Patients with
Crigler-Najjar syndrome and Gunn rats cannot form
bilirubin glucuronides owing to a lack of
bilirubin UDP-glucuronosyltransferase activity. Because increased serum and tissue
bilirubin levels remain constant, an alternative excretory route has to substitute for this deficiency. Gunn rats excrete in bile only 2-13% of the bilirubins eliminated in Wistar rats. In contrast, the biliary excretion rate of
urobilinogen in Gunn and Wistar rats is comparable. The sum of bilirubins and
urobilinogen excreted in the bile of Gunn rats amounts to 10-30% of pigments excreted in Wistar rats. Despite this low biliary excretion, the intestinal content and fecal excretion of
bile pigments in Gunn and Wistar rats were similar. These data support an extrabiliary entrance of unconjugated
bilirubin into the intestine. Additional proof for this was found in that the intestinal lumen of Gunn rats still contains a high amount of bilirubins and
urobilinogen after 3 d of external biliary drainage. A similar procedure in Wistar rats resulted in the complete disappearance of
bile pigments from the intestine. The direct transmural transport of
bilirubin from blood to all parts of the intestinal lumen was demonstrated by injecting 14C-bilirubin i.v. into Gunn rats with isolated parts of small and large intestine.

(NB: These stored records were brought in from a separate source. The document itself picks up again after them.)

-- ==== Sys2Proof/Machine/RunControl.lean ====
section
/-! DEFINITION. The Run Controller: its requests, the source handshake, and the cascade lines (R91 to R122). -/

namespace Sys2Proof.Machine

/-- A member at its start: ACTIVE, its results list rebuilt, its context new (R4, R6, R91). -/
def joinRun (plan : List Point) (r : Record) : Record :=
  if r.state = .ready then
    { r with state := .active, results := plan.map fun p => notRunEntry p.body.method, context := some freshContext }
  else r

/-- Why RUN_START is refused, if it is (R91, R115). -/
def startRefusal (s : State) : Option Status :=
  if s.run.state ≠ .idle then some .busy
  else if s.straps.role = .slave ∧ s.run.phaseLine.level then some .busy
  else if s.plan = [] then some .wrongState
  else if !anyRec s (fun r => r.state = .ready) then some .wrongState
  else none

/-- RUN_START (R91, R115). -/
def reqRunStart (s : State) : State × Reply :=
  match startRefusal s with
  | some st => answer st s
  | none =>
    let members := recsWith s fun r => r.state = .ready
    let s := mapRecs (fun _ => joinRun s.plan) s
    let s := s.setRun { s.run with index := 0, measured := false, hold := false, members := members, done := 0 }
    answer .ok (if s.straps.role = .slave then s.setRun { s.run with state := .following } else enterSourcing s)

/-- RUN_HOLD (R101). -/
def reqRunHold (s : State) : State × Reply :=
  let r := holdRun s
  answer r.2 r.1

/-- RUN_RESUME (R103). -/
def reqRunResume (s : State) : State × Reply :=
  let r := resumeRun s
  answer r.2 r.1

/-- RUN_ABORT (R104). -/
def reqRunAbort (s : State) : State × Reply := answer .ok (requestAbort s)

/-- The level of a cascade line that RUN_STATUS reports: confirmed on a MASTER and a SLAVE, the present reading on a SOLO (R112). -/
def reportedLevel (role : Role) (line : Filter) (reading : Bool) : Bool :=
  match role with
  | .solo => reading
  | _ => line.level

/-- RUN_STATUS (R109, R202). -/
def reqRunStatus (s : State) : State × Reply :=
  let r := s.run
  let role := s.straps.role
  answerOk ([role.code, r.state.code, r.state.stageCode, byte r.index, byte s.plan.length,
    byte (bit r.measured 0 + bit r.hold 1 + bit r.srcReady.level 2 + bit s.front.present 3 +
      bit (reportedLevel role r.phaseLine r.phaseReading) 4 + bit (reportedLevel role r.doneLine r.doneReading) 5),
    r.ending.code] ++ setBytes r.members ++ setBytes r.done ++ be 2 r.load.toNat) s

/-! ## The source handshake (R89, R93 to R97) -/

/-- A confirmed rise of SRC_READY (R89, R94). -/
def srcReadyRise (s : State) : State :=
  let s := s.setRun { s.run with srcReady := confirmed true }
  if s.straps.role ≠ .slave ∧ s.run.state = .sourcing .awaitReady then enterSettling s else s

/-- The run aborted by a fault of the source: FAULT first, then RUN_END ABORTED (R105). -/
def faultAbort (kind : BitVec 7) (s : State) : State := abortRun (raiseFault kind 0 s)

/-- A confirmed fall of SRC_READY (R89, R95, R97). -/
def srcReadyFall (s : State) : State :=
  let s := s.setRun { s.run with srcReady := confirmed false }
  if s.straps.role = .slave then s
  else
    match s.run.state with
    | .settling =>
      s.setRun { s.run with
        state := .sourcing .awaitReady, settle := none, source := startTimer (s.settings.srcTimeout * 1000) }
    | .measuring => faultAbort sourceLostKind s
    | _ => s

/-- The latency timer, when it is due, expires (R93). -/
def latencyExpiry (s : State) : State :=
  if isDue s.run.latency ∧ s.run.state = .sourcing .latency then lookAtSource s else s

/-- The source timer, when it is due, expires in SOURCING, at either stage (R94). -/
def sourceExpiry (s : State) : State :=
  match s.run.state with
  | .sourcing _ => if isDue s.run.source then faultAbort sourceTimeoutKind s else s
  | _ => s

/-- The settle timer, when it is due, expires (R95). -/
def settleExpiry (s : State) : State :=
  if isDue s.run.settle ∧ s.run.state = .settling then settleOver s else s

/-! ## The cascade (R112 to R118) -/

/-- PHASE has been low for 3 ms: a MASTER whose settle has expired enters MEASURING (R95, R113). -/
def phaseLowEnd (s : State) : State :=
  if isDue s.run.phaseLow then
    let s := s.setRun { s.run with phaseLow := none }
    if s.straps.role = .master ∧ s.run.state = .settling ∧ s.run.settle = none then enterMeasuring s else s
  else s

/-- The hold-off, when it is due, expires: the point-end condition is tested (R113). -/
def holdOffExpiry (s : State) : State :=
  if isDue s.run.holdOff ∧ s.run.state = .measuring then membersChanged (s.setRun { s.run with holdOff := none }) else s

/-- The guard, when it is due, expires: the point ends with reason CUT, and CASCADE_CUT is raised (R98, R114). -/
def guardExpiry (s : State) : State :=
  if isDue s.run.guard ∧ s.run.state = .measuring then endPoint (raiseFault cascadeCutKind 0 (cutMeasurement s)) else s

/-- A confirmed rise of DONE, which a MASTER tests its point-end condition at (R112, R114). -/
def doneLineRise (s : State) : State :=
  let s := s.setRun { s.run with doneLine := confirmed true }
  if s.straps.role = .master then membersChanged s else s

/-- A confirmed fall of DONE (R114). -/
def doneLineFall (s : State) : State := s.setRun { s.run with doneLine := confirmed false }

/-- A confirmed rise of PHASE: a SLAVE in FOLLOWING starts measuring (R116). -/
def phaseLineRise (s : State) : State :=
  let s := s.setRun { s.run with phaseLine := confirmed true }
  if s.straps.role = .slave ∧ s.run.state = .following then enterMeasuring s else s

/-- The end of a SLAVE's point at a fall of PHASE (R118). -/
def slavePointEnd (s : State) : State :=
  let s := cutMeasurement s
  let s := raisePointEnd s.run.index (shortMembers s) s
  if atLastPoint s then completeRun s
  else s.setRun { nextPoint s.run with state := .following }

/-- A confirmed fall of PHASE (R118). -/
def phaseLineFall (s : State) : State :=
  let s := s.setRun { s.run with phaseLine := confirmed false }
  if s.straps.role = .slave ∧ s.run.state = .measuring then slavePointEnd s else s

/-- A confirmed change of a line, if the filter can take it; one that finds the level already confirmed is no change (log 4), and one
before the line's first reading acts (R89, R112, R144; log 30). -/
def lineEvent (f : Filter) (level : Bool) (effect : State → State) (s : State) : State :=
  if canChange f level then effect s else s

/-- The present reading of PHASE. -/
def readPhase (level : Bool) (s : State) : State := s.setRun { s.run with phaseReading := level }

/-- The present reading of DONE. -/
def readDone (level : Bool) (s : State) : State := s.setRun { s.run with doneReading := level }

/-- An event of a cascade line: a SOLO part only reads the level (R111, R112; log 14). -/
def cascadeEvent (f : Filter) (level : Bool) (effect : State → State) (s : State) : State :=
  if s.straps.role = .solo then s else lineEvent f level effect s

/-! ## The rows -/

/-- RUN_START (R91, R115). -/
def execRunStart (how : Addressing) (s : State) : Host.Outcome State Fault Refusal :=
  .next (request how 0x40 reqRunStart s)

/-- RUN_HOLD (R101). -/
def execRunHold (how : Addressing) (s : State) : Host.Outcome State Fault Refusal :=
  .next (request how 0x41 reqRunHold s)

/-- RUN_RESUME (R103). -/
def execRunResume (how : Addressing) (s : State) : Host.Outcome State Fault Refusal :=
  .next (request how 0x42 reqRunResume s)

/-- RUN_ABORT (R104). -/
def execRunAbort (how : Addressing) (s : State) : Host.Outcome State Fault Refusal :=
  .next (request how 0x43 reqRunAbort s)

/-- RUN_STATUS (R109). -/
def execRunStatus (how : Addressing) (s : State) : Host.Outcome State Fault Refusal :=
  .next (request how 0x44 reqRunStatus s)

/-- SRC_READY rises (R94). -/
def execSrcReadyRise (s : State) : Host.Outcome State Fault Refusal :=
  .next (lineEvent s.run.srcReady true srcReadyRise s)

/-- SRC_READY falls (R95, R97). -/
def execSrcReadyFall (s : State) : Host.Outcome State Fault Refusal :=
  .next (lineEvent s.run.srcReady false srcReadyFall s)

/-- The latency is over (R93). -/
def execLatencyTimerExpiry (s : State) : Host.Outcome State Fault Refusal := .next (latencyExpiry s)

/-- The source has not reported ready in time (R94). -/
def execSourceTimerExpiry (s : State) : Host.Outcome State Fault Refusal := .next (sourceExpiry s)

/-- Settling ends (R95). -/
def execSettleTimerExpiry (s : State) : Host.Outcome State Fault Refusal := .next (settleExpiry s)

/-- PHASE has been low for 3 ms (R113). -/
def execPhaseLowIntervalEnd (s : State) : Host.Outcome State Fault Refusal := .next (phaseLowEnd s)

/-- The cascade hold-off ends (R113). -/
def execCascadeHoldOffExpiry (s : State) : Host.Outcome State Fault Refusal := .next (holdOffExpiry s)

/-- The guard expires (R114). -/
def execGuardTimerExpiry (s : State) : Host.Outcome State Fault Refusal := .next (guardExpiry s)

/-- DONE rises (R114). -/
def execDoneRise (s : State) : Host.Outcome State Fault Refusal :=
  .next (cascadeEvent s.run.doneLine true doneLineRise (readDone true s))

/-- DONE falls (R114). -/
def execDoneFall (s : State) : Host.Outcome State Fault Refusal :=
  .next (cascadeEvent s.run.doneLine false doneLineFall (readDone false s))

/-- PHASE rises (R116). -/
def execPhaseRise (s : State) : Host.Outcome State Fault Refusal :=
  .next (cascadeEvent s.run.phaseLine true phaseLineRise (readPhase true s))

/-- PHASE falls (R118). -/
def execPhaseFall (s : State) : Host.Outcome State Fault Refusal :=
  .next (cascadeEvent s.run.phaseLine false phaseLineFall (readPhase false s))

end Sys2Proof.Machine
end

In Crigler-Najjar and
Gilbert's syndrome patients, the biliary excretion of
bile pigments has previously been shown to be strongly reduced. Their stools, however, contained approximately the same amount of
bile pigments as in normal subjects. Although only traces of unconjugated
bilirubin were detected in the stool of normal persons (4 +/- 3% of total
bile pigments), higher amounts were found in patients with Crigler-Najjar disease (20 +/- 12&). These results suggest a direct intestinal permeation of unconjugated
bilirubin in severe unconjugated
hyperbilirubinemia both in man and rats.